**Task to complete:**
Each line from the beginning of the data below through the line containing "def turnDirection (p" should be repeated exactly, please.

Top of Data extracts

-- ==== Sys2Proof/Machine/Tray.lean ====
section
/-! DEFINITION. The Tray Mechanism Controller (01_the_slide_change_mechanism.md): each function takes the block's record
and answers its new record with the notices it makes. -/

namespace Sys2Proof.Machine

/-! ## Tray code, display and directions -/

/-- The tray size of a tray code, 0 for no tray and for the invalid code (R1). -/
def codeSize (c : BitVec 2) : Nat := if c = 1 then 80 else if c = 2 then 120 else 0

/-- The BCD form of a position (R21). -/
def bcd (n : Nat) : BitVec 12 := BitVec.ofNat 12 (n / 100 * 256 + n / 10 % 10 * 16 + n % 10)

/-- The display showing dashes (R21). -/
def dashes : BitVec 12 := 0xFFF

/-- One up in BCD with decimal adjust (R21). -/
def bcdUp (d : BitVec 12) : BitVec 12 :=
  let raw := d.toNat + 1
  let low := if 9 < raw % 16 then raw + 6 else raw
  BitVec.ofNat 12 (if 9 < low / 16 % 16 then low + 96 else low)

/-- One down in BCD with decimal adjust (R21). -/
def bcdDown (d : BitVec 12) : BitVec 12 :=
  let raw := d.toNat - 1
  let low := if d.toNat % 16 = 0 then raw - 6 else raw
  BitVec.ofNat 12 (if d.toNat % 16 = 0 ∧ d.toNat / 16 % 16 = 0 then low - 96 else low)

/-- The direction of a turn from `p` to `target` on a ring of `n + 1` positions (R9). -/
def turnDirection (p target n : Nat) : Motor :=
  let d := (target + (n + 1) - p) % (n + 1)
  if d ≤ (n + 1) - d then .forward else .reverse

/-- The count one position on in the driven direction, wrapping on the ring (R2). -/
def Tmc.stepP (t : Tmc) : Nat :=
  if t.motor = .reverse then (if t.p = 0 then t.n else t.p - 1)
  else if t.p = t.n then 0 else t.p + 1

/-- The display one position on (R21). -/
def Tmc.stepDisplay (t : Tmc) : BitVec 12 :=
  if t.motor = .reverse then (if t.p = 0 then bcd t.n else bcdDown t.display)
  else if t.p = t.n then 0 else bcdUp t.display

/-- The position count and the display one position on; both are kept only while homed (R2, R21). -/
def Tmc.count (t : Tmc) : Tmc := if t.homed then { t with p := t.stepP, display := t.stepDisplay } else t

/-- The drive of a tray motor at rest: braked while cutoff holds it braked, otherwise unpowered (R24, R25). -/
def Tmc.rest (t : Tmc) : Motor := if t.imposition = some .brake then .braked else .unpowered

/-- The gate content the sensors show (R3). -/
def Tmc.sampleGate (t : Tmc) : Gate := if t.sensors.gslide then .loaded else .empty

/-- TRAY_LOST is present while the code is 11, and from an unclean loss until the next insertion (R72). -/
def Tmc.trayLost (t : Tmc) : Bool := t.tcode == 3 || t.uncleanLoss

/-- All six timers cancelled. -/
def Tmc.stopTimers (t : Tmc) : Tmc :=
  { t with darkenLimit := none, liftTimer := none, lowerTimer := none, positionTimer := none, dropTimer := none,
           settleTimer := none }

/-- The homed flag cleared: the display shows dashes (R21). -/
def Tmc.unhome (t : Tmc) : Tmc := { t with homed := false, display := dashes }

/-- The target of a CHANGE_TO or MOVE_BY, taken against the present p (R5). -/
def Tmc.resolve (t : Tmc) : OpKind → Nat
  | .changeTo s => s
  | .moveBy k => (((t.p : Int) + k) % ((t.n : Int) + 1)).toNat
  | _ => 0

/-- The kind of the operation in service. -/
def Tmc.opKind (t : Tmc) : Option OpKind := t.op.map (·.kind)

/-! ## Endings -/

/-- The operation ends with its events and its outcome, handed over with the operation record (R28). -/
def Tmc.conclude (t : Tmc) (result : OpOutcome) (events : List Notice) : Reaction Tmc :=
  match t.op with
  | none => (t, events)
  | some op => ({ t with op := none, redirect := false }, events ++ [.outcome op result])

/-- The end of an operation with no DROP phase (R12). A CLEAR_GATE leaves a driven lifter driven; the hold stays. Any other
operation removes the drive here, a change to 0 that had no phase but DARKEN among them, for which R12 names no instant of
removal (DESIGN CHOICE, assumption log 37). -/
def Tmc.endNoDrop (t : Tmc) : Reaction Tmc :=
  let clear := t.opKind == some .clearGate
  Tmc.conclude
    { t with state := if clear && t.fromUnhomed then .unhomed else .ready, motor := .unpowered,
             lifter := clear && t.lifter, positionTimer := none }
    .done [.log .changeDone (argPair t.reportedSource t.reportedP)]

/-- The short path: DONE at once (R6). The source and the level in service come and go within it, so line 1 is marked dirty
outright (R4). -/
def Tmc.shortPath (t : Tmc) : Reaction Tmc :=
  Tmc.conclude { t with state := .ready } .done [.dirty 1, .log .changeDone (argPair t.reportedSource t.reportedP)]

Bottom of Data extracts

**Completed exercise:**
-- ==== Sys2Proof/Machine/Tray.lean ====
section
/-! DEFINITION. The Tray Mechanism Controller (01_the_slide_change_mechanism.md): each function takes the block's record
and answers its new record with the notices it makes. -/

namespace Sys2Proof.Machine

/-! ## Tray code, display and directions -/

/-- The tray size of a tray code, 0 for no tray and for the invalid code (R1). -/
def codeSize (c : BitVec 2) : Nat := if c = 1 then 80 else if c = 2 then 120 else 0

/-- The BCD form of a position (R21). -/
def bcd (n : Nat) : BitVec 12 := BitVec.ofNat 12 (n / 100 * 256 + n / 10 % 10 * 16 + n % 10)

/-- The display showing dashes (R21). -/
def dashes : BitVec 12 := 0xFFF

/-- One up in BCD with decimal adjust (R21). -/
def bcdUp (d : BitVec 12) : BitVec 12 :=
  let raw := d.toNat + 1
  let low := if 9 < raw % 16 then raw + 6 else raw
  BitVec.ofNat 12 (if 9 < low / 16 % 16 then low + 96 else low)

/-- One down in BCD with decimal adjust (R21). -/
def bcdDown (d : BitVec 12) : BitVec 12 :=
  let raw := d.toNat - 1
  let low := if d.toNat % 16 = 0 then raw - 6 else raw
  BitVec.ofNat 12 (if d.toNat % 16 = 0 ∧ d.toNat / 16 % 16 = 0 then low - 96 else low)

/-- The direction of a turn from `p` to `target` on a ring of `n + 1` positions (R9). -/
def turnDirection (p target n : Nat) : Motor :=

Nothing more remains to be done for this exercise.